<<<<
-- ==== Sys2Proof/Laws/Calibration.lean ====
section
/-! SUPPORT. What the parts of a calibration do when the environment's answers are listed: the restore, whatever it meets,
and the preparation (R210, R212). -/

namespace Sys2Proof.Machine

/-- A write of the OPF register with its answer listed (R55, R58). -/
theorem writeOpf_answered (v : Byte) (s : State) (a : Bool) (rest : List Bool) (hw : s.cfg.wf = true)
    (ha : s.env.acks = a :: rest) :
    writeOpf v s = if a then .done () { s with
        opf := v, env := { s.env with acks := rest }, trace := s.trace ++ [.busWrite s.cfg.addrOpf [v] true] }
      else .raised .transport { s with
        env := { s.env with acks := rest }, trace := s.trace ++ [.busWrite s.cfg.addrOpf [v] false] } := by
  obtain ⟨hoi, hor, -, -⟩ := Config.wf_distinct hw
  cases a
  · simpa [writeOpf] using memWrite_nacked _ v s rest (Config.wf_maxXfer hw) ha
  · simpa [writeOpf, hoi] using memWrite_acked _ v s rest (Config.wf_maxXfer hw) hor ha

/-- A write of the INTSRS register with its answer listed (R55, R58). -/
theorem writeIntsrs_answered (v : Byte) (s : State) (a : Bool) (rest : List Bool) (hw : s.cfg.wf = true)
    (ha : s.env.acks = a :: rest) :
    writeIntsrs v s = if a then .done () { s with
        intsrs := v, env := { s.env with acks := rest }, trace := s.trace ++ [.busWrite s.cfg.addrIntsrs [v] true] }
      else .raised .transport { s with
        env := { s.env with acks := rest }, trace := s.trace ++ [.busWrite s.cfg.addrIntsrs [v] false] } := by
  obtain ⟨hoi, -, hir, -⟩ := Config.wf_distinct hw
  cases a
  · simpa [writeIntsrs] using memWrite_nacked _ v s rest (Config.wf_maxXfer hw) ha
  · simpa [writeIntsrs, hoi.symm] using memWrite_acked _ v s rest (Config.wf_maxXfer hw) hir ha

theorem writeIntsrs_caught (v : Byte) (s : State) (a : Bool) (rest : List Bool) (failed : Bool) (hw : s.cfg.wf = true)
    (ha : s.env.acks = a :: rest) :
    (writeIntsrs v s).caught failed = (failed || !a, { s with
      intsrs := if a then v else s.intsrs, env := { s.env with acks := rest }
      trace := s.trace ++ [.busWrite s.cfg.addrIntsrs [v] a] }) := by
  rw [writeIntsrs_answered v s a rest hw ha]
  cases a <;> simp

theorem writeOpf_caught (v : Byte) (s : State) (a : Bool) (rest : List Bool) (failed : Bool) (hw : s.cfg.wf = true)
    (ha : s.env.acks = a :: rest) :
    (writeOpf v s).caught failed = (failed || !a, { s with
      opf := if a then v else s.opf, env := { s.env with acks := rest }
      trace := s.trace ++ [.busWrite s.cfg.addrOpf [v] a] }) := by
  rw [writeOpf_answered v s a rest hw ha]
  cases a <;> simp

/-- The restore's line request, made only where a line had been attached (R210). -/
theorem reattach_caught (was : Bool) (s : State) (g : Option Handle) (grants : List (Option Handle)) (failed : Bool)
    (hg : was = true → s.env.grants = g :: grants) :
    (reattach was s).caught failed = (failed || (was && !g.isSome), { s with
      irqHandle := if was && g.isSome then g else s.irqHandle
      irqAttached := (was && g.isSome) || s.irqAttached
      env := { s.env with grants := if was then grants else s.env.grants }
      trace := s.trace ++ if was then [requestEvent s g] else [] }) := by
  cases was
  · simp [reattach]
  · have h := hg rfl
    cases g <;>
      simp [reattach, irqAttach, Env.grant, h, State.dropGrant, State.emit, Env.popGrant, requestEvent, requestProps]

/-- The restore's return to PowerDown, made only on a block that is not enabled (R210). -/
theorem powerDownIfDisabled_caught (s : State) (a : Bool) (acks : List Bool) (failed : Bool) (hw : s.cfg.wf = true)
    (ha : s.env.acks = (if s.enabled then [] else [a]) ++ acks) :
    (powerDownIfDisabled s).caught failed = (failed || (!s.enabled && !a), { s with
      opf := if !s.enabled && a then offOpf s else s.opf
      irqAttached := s.enabled && s.irqAttached
      irqHandle := if !s.enabled && s.irqAttached then none else s.irqHandle
      env := { s.env with acks := acks }
      trace := s.trace ++ if s.enabled then [] else releaseEvents s ++ [.busWrite s.cfg.addrOpf [offOpf s] a] }) := by
  cases he : s.enabled
  · simp only [he, Bool.false_eq_true, if_false] at ha
    cases hl : s.irqAttached
    · have h := writeOpf_caught (offOpf s) s a acks failed hw ha
      simpa [powerDownIfDisabled, he, setModePd, detachIfAttached, hl, releaseEvents, offOpf, clearBit] using h
    · have h := writeOpf_caught (offOpf s) (irqDetach s) a acks failed hw ha
      simpa [powerDownIfDisabled, he, setModePd, detachIfAttached, hl, releaseEvents, offOpf, clearBit, irqDetach,
        State.emit] using h
  · simp only [he, if_true, List.nil_append] at ha
    subst ha
    obtain ⟨⟩ := s
    simp_all [powerDownIfDisabled]

/-- The restore of a calibration that began in `s`, run in `m`: every step is attempted, and each has its effect exactly
where its answer is good (R210). -/
theorem calRestore_listed {s m : State} (r : RestoreAnswers) (failed : Bool) (acks : List Bool)
    (grants : List (Option Handle)) (hw : s.cfg.wf = true) (hc : m.cfg = s.cfg) (he : m.enabled = s.enabled)
    (hl : m.irqAttached = false) (hh : m.irqHandle = if s.irqAttached then none else s.irqHandle)
    (ho : restoredOpf s.cfg m.opf s.opf = measuringOpf s) (ha : m.env.acks = r.acks s ++ acks)
    (hg : s.irqAttached = true → m.env.grants = r.grant :: grants) :
    calRestore s failed m = (failed || !r.allGood s, { restored s m r with
      env := { m.env with acks := acks, grants := if s.irqAttached then grants else m.env.grants } }) := by
  have hm : m.cfg.wf = true := by rw [hc]; exact hw
  obtain ⟨ri, rg, ro, rf⟩ := r
  unfold calRestore
  rw [writeIntsrs_caught _ m ri (ro :: ((if s.enabled then [] else [rf]) ++ acks)) failed hm
    (by rw [ha]; rfl)]
  dsimp only
  rw [reattach_caught _ _ rg grants]
  · dsimp only
    rw [writeOpf_caught (a := ro) (rest := (if s.enabled then [] else [rf]) ++ acks)]
    · dsimp only
      rw [powerDownIfDisabled_caught (a := rf) (acks := acks)]
      · simp only [offOpf, releaseEvents, requestEvent, hc, he, hl, hh, ho, restored, RestoreAnswers.holds,
          RestoreAnswers.allGood]
        have attached := Bool.eq_false_or_eq_true s.irqAttached
        have enabled := Bool.eq_false_or_eq_true s.enabled
        rcases attached with hs | hs <;> rcases enabled with hn | hn <;> rcases rg with _ | g <;>
          simp [hs, hn, Bool.or_assoc]
      · exact hm
      · simp [he]
    · exact hm
    · rfl
  · exact hg

/-! ### The preparation -/

/-- The state with the line released, as a calibration leaves it in its first step. -/
def State.lineReleased (s : State) : State :=
  { s with irqAttached := false, irqHandle := if s.irqAttached then none else s.irqHandle
           trace := s.trace ++ releaseEvents s }

theorem detachIfAttached_eq (s : State) : detachIfAttached s = s.lineReleased := by
  cases h : s.irqAttached
  · obtain ⟨⟩ := s
    simp_all [detachIfAttached, State.lineReleased, releaseEvents]
  · simp [detachIfAttached, State.lineReleased, releaseEvents, h, irqDetach, State.emit]

/-- Step 3 computes its second OPF value from the first, which differs only in the active bit. -/
theorem calOpf_from_off (s : State) :
    setBit (clearBit (setField (offOpf s) s.cfg.opfFreqMask s.cfg.freq40Hz) s.cfg.opfFuse) s.cfg.opfActive = calOpf s := by
  refine byte_ext fun i hi => ?_
  simp only [calOpf, offOpf, setBit, clearBit, setField, BitVec.getLsbD_and, BitVec.getLsbD_or, BitVec.getLsbD_not, hi,
    decide_true, Bool.true_and]
  cases s.cfg.opfActive.getLsbD i <;> simp

/-- The preparation with its three writes acknowledged (R210). -/
theorem calPrepare_acked {s : State} (rest : List Bool) (hw : s.cfg.wf = true) (hl : s.irqAttached = false)
    (ha : s.env.acks = true :: true :: true :: rest) :
    calPrepare s = .done () { s with
      opf := calOpf s, intsrs := calIntsrs s, env := { s.env with acks := rest }
      trace := s.trace ++ acknowledged (calibrationWrites s) ++ [.wait s.cfg.calFirstWaitMs] } := by
  simp only [calPrepare]
  rw [writeIntsrs_answered _ s true _ hw ha]
  simp only [if_true, Res.andThen_done, setModePd, detachIfAttached, hl, Bool.false_eq_true, if_false]
  rw [writeOpf_answered (a := true) (rest := true :: rest)]
  · simp only [if_true, Res.andThen_done]
    rw [writeOpf_answered (a := true) (rest := rest)]
    · have h := calOpf_from_off s
      simp only [offOpf] at h
      simp [State.wait, State.emit, acknowledged, calibrationWrites, calIntsrs, offOpf, ← h, clearBit, setField]
    · exact hw
    · rfl
  · exact hw
  · rfl

/-- The preparation whose write after the first `k` is not acknowledged (R212). -/
theorem calPrepare_stopped {s : State} (k : Nat) (rest : List Bool) (hk : k < 3) (hw : s.cfg.wf = true)
    (hl : s.irqAttached = false) (ha : s.env.acks = List.replicate k true ++ false :: rest) :
    calPrepare s = .raised .transport { s with
      opf := lastWritten s.cfg.addrOpf s.opf (stoppedAt k (calibrationWrites s))
      intsrs := lastWritten s.cfg.addrIntsrs s.intsrs (stoppedAt k (calibrationWrites s))
      env := { s.env with acks := rest }, trace := s.trace ++ stoppedAt k (calibrationWrites s) } := by
  obtain ⟨hoi, -, -, -⟩ := Config.wf_distinct hw
  have h := calOpf_from_off s
  simp only [offOpf] at h
  simp only [calPrepare]
  match k, hk with
  | 0, _ =>
    rw [writeIntsrs_answered _ s false rest hw (by simpa using ha)]
    simp [stoppedAt, acknowledged, calibrationWrites, lastWritten, calIntsrs, clearBit, setField]
  | 1, _ =>
    rw [writeIntsrs_answered _ s true (false :: rest) hw (by simpa using ha)]
    simp only [if_true, Res.andThen_done, setModePd, detachIfAttached, hl, Bool.false_eq_true, if_false]
    rw [writeOpf_answered (a := false) (rest := rest)]
    · simp [stoppedAt, acknowledged, calibrationWrites, lastWritten, calIntsrs, offOpf, clearBit, setField, hoi.symm]
    · exact hw
    · rfl
  | 2, _ =>
    rw [writeIntsrs_answered _ s true (true :: false :: rest) hw (by simpa using ha)]
    simp only [if_true, Res.andThen_done, setModePd, detachIfAttached, hl, Bool.false_eq_true, if_false]
    rw [writeOpf_answered (a := true) (rest := false :: rest)]
    · simp only [if_true, Res.andThen_done]
      rw [writeOpf_answered (a := false) (rest := rest)]
      · simp [stoppedAt, acknowledged, calibrationWrites, lastWritten, calIntsrs, offOpf, ← h, clearBit, setField, hoi]
      · exact hw
      · rfl
    · exact hw
    · rfl

/-! ### The whole procedure -/

/-- The state in which the sampling of a calibration begins, when its three writes are acknowledged. -/
def State.calibrating (s : State) (acks : List Bool) : State :=
  { s.lineReleased with
    opf := calOpf s, intsrs := calIntsrs s, env := { s.env with acks := acks }
    trace := s.trace ++ releaseEvents s ++ acknowledged (calibrationWrites s) ++ [.wait s.cfg.calFirstWaitMs] }

/-- What a calibration measures is what its samples give, once its three writes are acknowledged. -/
theorem calMeasure_prepared {s : State} (rest : List Bool) (hw : s.cfg.wf = true)
    (ha : s.env.acks = true :: true :: true :: rest) :
    calMeasure (detachIfAttached s) = (takeSamples s.cfg.calN (s.calibrating rest)).andThen fun vs t =>
      .done () { t with calRef := meanOf vs t.cfg.calN } := by
  unfold calMeasure
  rw [detachIfAttached_eq, calPrepare_acked rest (s := s.lineReleased) hw rfl ha]
  rfl

/-- A calibration whose measuring ends in `m`, and then the restore (R210): it fails where the measuring raised or a step
of the restore failed. -/
theorem calibrate_listed {s m : State} (r : RestoreAnswers) (acks : List Bool) (grants : List (Option Handle))
    (hm : (calMeasure (detachIfAttached s)).state = m) (hw : s.cfg.wf = true) (hc : m.cfg = s.cfg)
    (he : m.enabled = s.enabled) (hl : m.irqAttached = false)
    (hh : m.irqHandle = if s.irqAttached then none else s.irqHandle)
    (ho : restoredOpf s.cfg m.opf s.opf = measuringOpf s) (ha : m.env.acks = r.acks s ++ acks)
    (hg : s.irqAttached = true → m.env.grants = r.grant :: grants) :
    calibrate s = (((calMeasure (detachIfAttached s)).caught false).1 || !r.allGood s, { restored s m r with
      env := { m.env with acks := acks, grants := if s.irqAttached then grants else m.env.grants } }) := by
  unfold calibrate
  rw [← calRestore_listed r _ acks grants hw hc he hl hh ho ha hg]
  simp only [Res.caught_state, hm]

/-- A calibration command ends as its calibration does (R214 to R216). -/
theorem exec_calibration {i : Instr} {s t : State} {failed : Bool} (hi : i = .cal ∨ i = .calpass1 ∨ i = .calpass2)
    (h : calibrate s = (failed, t)) :
    exec i s = .next (if failed then { t with status := 5, result := 0 } else { t with
      status := 0, result := t.calRef.signExtend 32
      calHighDone := t.calHighDone || i == .calpass1, calLowDone := t.calLowDone || i == .calpass2 }) := by
  rcases hi with rfl | rfl | rfl <;>
    simp only [exec, execCal, execCalpass1, execCalpass2, calibrationCommand, h, commandEnds] <;>
    cases failed <;> simp [State.raise, State.complete, Err.code, s16Result]

end Sys2Proof.Machine
end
>>>>
EXERCISE | Only one stretch of the records above is wanted: the lines between the one holding "calHighDone := t.calHighDone" and the one holding "h, commandEnds] <;>", inclusive, reproduced exactly.

PROBLEM SOLUTION |
      calHighDone := t.calHighDone || i == .calpass1, calLowDone := t.calLowDone || i == .calpass2 }) := by
  rcases hi with rfl | rfl | rfl <;>
    simp only [exec, execCal, execCalpass1, execCalpass2, calibrationCommand, h, commandEnds] <;>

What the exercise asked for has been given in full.